冒涜的な絶望の始まり
僕はいっぱい教えてあげた。
溢れんばかりの愛を詰め込み、彼の中身が垂れ流しにされても、いっぱいいっぱい詰め込んだ。
何ヶ月も、何年も、何十年も。
いつか満たされると、そう信じて。
でも、それは無駄だったようだ――。
「――てけり・り」
彼が鳴く。鳴きながら、僕の身体に伸し掛かっている。どろどろに溶けた不定形の身体が、僕の全身にべったりとへばり付いていた。
緩慢な動きで彼が蠢き、液体が僕の身体を締め付ける。ぎしぎしと、骨の軋む音がした。
「そ、左右田――く、ん」
今にも折れてしまいそうな我が身を無視し、彼に声を掛ける。止めてくれるかも知れないと思ったから。
でも、彼は止めなかった。ばきりという嫌な音を立てて、僕の右足が折れる。
あまりの痛みに絶叫しそうになるも、彼が僕の口を塞いできた所為で、声も上げられない。痛い、苦しい。何故彼は、僕を、こんな――。
「――狛枝」
ずるりと、液体から彼の顔が生えた。彼は僕を無表情で見詰める。
「お前が言ってた『愛』っての、やっぱり理解出来なかったわ」
彼の口が開き、中からだらだらと、涎のように黒い液体が吐き出された。煙草臭い、嗅ぎ慣れた彼の匂いが、僕の肺に染み込んでいく。

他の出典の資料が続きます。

/-- A cluster that decodes for no lookup releases none. -/
theorem releaseLookup_of_none {s : State} {c : Nat} (h : (s.cluster c).lookup = none) : s.releaseLookup c = s := by
  rw [State.releaseLookup, h]

/-- What a scrub leaves of a cluster: its context, its memory zero from the first byte scrubbed, its threads gone. -/
def State.scrubbed (s : State) (c : Nat) : State :=
  let x := s.cluster c
  let lo := c * 2 ^ 22
  let from_ := if x.scrubHome && !x.draining then lo else lo + s.homeBlocks c * 1024
  { s.setCluster c { job := x.job, draining := x.draining, scrubHome := x.draining && x.scrubHome, context := x.scrubTo
                     nextEntry := x.nextEntry, lastQueue := x.lastQueue } with
    caddy := s.caddy.filter (fun m => !decide (from_ ≤ m.1 ∧ m.1 < lo + 2 ^ 22))
    caddyBad := s.caddyBad.filter (fun l => !decide (from_ ≤ 16 * l ∧ 16 * l < lo + 2 ^ 22))
    threads := s.threads.filter (fun t => t.1 / 64 != c) }

/-- A scrub zeroes the cluster's memory above its home blocks. -/
theorem scrubbed_caddy {s : State} {c : Nat} :
    ∀ m ∈ (s.scrubbed c).caddy, ¬ (c * 2 ^ 22 + s.homeBlocks c * 1024 ≤ m.1 ∧ m.1 < c * 2 ^ 22 + 2 ^ 22) := by
  rintro m hm ⟨hlo, hhi⟩
  have hout := (List.mem_filter.mp hm).2
  simp only [Bool.not_eq_true', decide_eq_false_iff_not] at hout
  split at hout <;> omega

/-- A scrub that ends of a cluster that neither decodes for a lookup nor drains. -/
theorem scrubComplete_takes {s : State} {c : Fin 64} (hscrub : (s.cluster c).scrubbing = true) (hlookup : (s.cluster c).lookup = none)
    (h4 : (s.unit (0xA40 + c)).own ≠ 4) (h5 : (s.unit (0xA40 + c)).own = 5 → (s.unit (0xA40 + c)).reason ≠ 2) :
    Takes (.scrubComplete c) s ((((s.scrubbed c).bump (0xA40 + c) 0x1B 1).bump (0xA40 + c) 0x1C (s.now - (s.cluster c).scrubStart)).raise
      (0xA40 + c) 0x0170 (s.cluster c).scrubTo) := by
  refine congrArg (finish s) ((if_neg (by simp [hscrub])).trans ?_)
  rw [releaseLookup_of_none hlookup]
  refine clusterSettle_of_settled ?_ ?_
  · rw [(raise_only ..).unit]
    exact h4
  · rw [(raise_only ..).unit]
    exact h5

/-! ## Requests to the mover (06 R215 to R217) -/

/-- A request whose turn it is and whose bytes are right is worked on. -/
theorem takeRequest_of_formed {s : State} {j op k : Nat} {b : Bytes} {q : MvReq} (hrun : s.contained = false) (hpolicy : s.policyPaused = false)
    (hq : s.mvReqs.find? (fun q => q.job == j && q.bytes == b && !q.started && q.done.isNone && q.op == op) = some q)
    (hformed : q.formed = true) (hturn : s.outranked q = false) (htile : s.ownTile (jobLd j) q.tileAddr = some k)
    (f : State → MvReq → Nat → State) : s.takeRequest j op b f = f s q k := by
  rw [State.takeRequest, hq]
  dsimp only
  rw [if_neg (by simp [hrun, hpolicy, hturn]), if_neg (by simp [hformed]), htile]

/-- A finished request has nothing left to resume. -/
theorem reqResume_of_done {s : State} {q : MvReq} (hlo : 1 ≤ q.op) (hhi : q.op ≤ 6) (hdone : q.done.isSome = true) : s.reqResume q = s := by
  rw [State.reqResume, if_neg (by omega), if_pos (.inl hdone)]

/-- A finished request of an operation that writes no tile leaves the queue, and its completion record is its job's. -/
theorem moverCompletion_takes {s t : State} {i st res : Nat} {q : MvReq} {x : Job} (hi : s.mvReqs[i]? = some q)
    (hdone : q.done = some (st, res)) (hlo : 1 ≤ q.op) (hhi : q.op ≤ 4) (hfind : s.mvReqs.find? (·.id == q.id) = some q)
    (hjob : s.job q.job = some x)
    (ht : t = ({ s with mvReqs := s.mvReqs.filter (·.id != q.id) } : State).setJob q.job { x with records := q.completion :: x.records }) :
    Takes (.moverCompletion i) s
      (((match t.place q.job x q.completion 16 with
        | .window c w => t.windowWrite c w (completionRecord q st res s.now)
        | _ => t).endWaits (fun (t : Thread) => t.job == q.job && decide (t.wait = TWait.mover q.completion)) false).jobCheck q.job) := by
  refine congrArg (finish s) ?_
  rw [hi]
  dsimp only
  rw [reqResume_of_done hlo (by omega) (by simp [hdone]), hfind, Option.bind_some, hdone, hjob]
  subst ht
  exact if_neg (by simp; omega)

/-! ## The statement of 13_jobs.md, 06_tiers_and_moves.md and 11_compute_architecture.md -/

/-- Settles O23: each event finds the job, the cluster or the request that its premises name, and takes the branch they choose. -/
theorem jobAndMoverEventsComplete : Obligations.JobAndMoverEventsComplete := by
  unfold Obligations.JobAndMoverEventsComplete
  refine ⟨?placement, ?start, fun s j x hj hrun => ⟨fun hlimit => ?time, fun hlimit hwaits => ?wait⟩, ?scrub, ?clock, ?request, ?completion⟩
  case placement =>
    intro s j x l hj hrun hstate hnone hfirst hplace
    refine congrArg (finish s) ?_
    rw [hj]
    refine (if_neg (by simp [hrun, hstate, hnone, hfirst])).trans ?_
    rw [hplace]
  case start =>
    intro s j x hj hrun hstate hplaced hscrubbed
    refine congrArg (finish s) ?_
    rw [hj]
    exact if_neg (by simpa [hrun, hstate, hplaced] using hscrubbed)
  case time =>
    refine congrArg (finish s) ?_
    rw [hj]
    exact if_pos ⟨hrun, hlimit⟩
  case wait =>
    refine congrArg (finish s) ?_
    rw [hj]
    exact if_pos ⟨hrun, hlimit, hwaits⟩
  case scrub =>
    intro s c hscrub hlookup h4 h5
    refine ⟨_, scrubComplete_takes hscrub hlookup h4 h5, ?_⟩
    simp only [State.bump_threads, State.bump_caddy]
    refine ⟨?_, ?_, ?_, fun th hth => by simpa using (List.mem_filter.mp hth).2, scrubbed_caddy⟩
    all_goals exact congrArg _ (State.cluster_setCluster_same ..)
  case clock =>
    intro s c hjob hqueue hscrub hon
    exact congrArg (finish s) (if_pos (by simp [hjob, hqueue, hscrub, hon]))
  case request =>
    intro s j op k b q hrun hpolicy hq hformed hturn htile
    have htaken := takeRequest_of_formed hrun hpolicy hq hformed hturn htile
    refine ⟨?_, ?_, ?_, ?_, ?_, ?_⟩
    all_goals
      rintro rfl
      exact congrArg (finish s) (htaken _)
  case completion =>
    intro s i st res q x hi hdone hlo hhi hfind hjob
    exact ⟨_, by simp [State.setJob], moverCompletion_takes hi hdone hlo hhi hfind hjob rfl⟩

end Sys2Proof.Machine
end

section
/-!
SUPPORT. The host port: interrupts, DMA completions, accesses of a host, and the commands of the mailbox.
-/
namespace Sys2Proof.Machine

/-! ## Interrupts (15 R522 to R524) -/

/-- A vector's bit of the cause register is set. -/
def State.caused (s : State) (n k : Nat) : State := s.setLd n { s.ld n with cause := setBit (s.ld n).cause k true }

/-- A number noted in a list stands in it. -/
theorem contains_noted (l : List Nat) (k : Nat) : (if l.contains k then l else l ++ [k]).contains k = true := by
  split
  · assumption
  · simp

section
variable {s : State} {n k : Nat} (hmsix : (s.ld n).msixEnable = true)
include hmsix

/-- A vector that MSI-X masks stands pending. -/
theorem signal_masked (hmask : (s.ld n).msixFunctionMask = true ∨ (s.ld n).msixMasked.contains k = true) :
    s.signal n k = (s.caused n k).setLd n { (s.caused n k).ld n with
      msixPending := if (s.ld n).msixPending.contains k then (s.ld n).msixPending else (s.ld n).msixPending ++ [k] } := by
  simp only [State.signal, State.sendVector, State.caused, State.ld_setLd_same]
  exact (if_pos hmsix).trans (if_pos (by simpa using hmask))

「狛枝、時間だ。今のお前の魔力では、俺を拘束していられない」
左足に激痛が疾った。肉が揉みくちゃにされて、骨が、粉々に砕けていく。痛い、彼の身体が、僕を喰い殺そうと、している?
「『愛』は理解出来なかったけど、今まで世話になったことには――感謝している」
右手が潰れた。ぐしゃぐしゃと、身を擦り潰されて、ぐしゃぐしゃに。ぐしゃぐしゃで、肉も骨も爪も、ごちゃ混ぜになって、彼が血を、僕の血を飲んでいる。
「だからな、狛枝。俺と一緒になろ? ずっと、ずっと一緒にさあ」
左手がもぎ取られた。皮を引き千切るように、肉を裂いて、びりびりと、真っ赤な血が、溢れ出ている。僕の身体が、冷えていく、眠い、痛みも麻痺してきた。
自分の心臓の音が、とても五月蠅い。
「――もしかして、これが『愛』ってやつなのかな」
彼はそう呟いて、僕の顔を見詰める。見詰めている?
視界がぼやけてきて、瞼が重く、彼が見えにくい。ああ、もう――。
「――もう、遅いよな」
今更理解しても、俺はお前を食べちまったんだから――彼の声がした時には、僕は闇の中だった。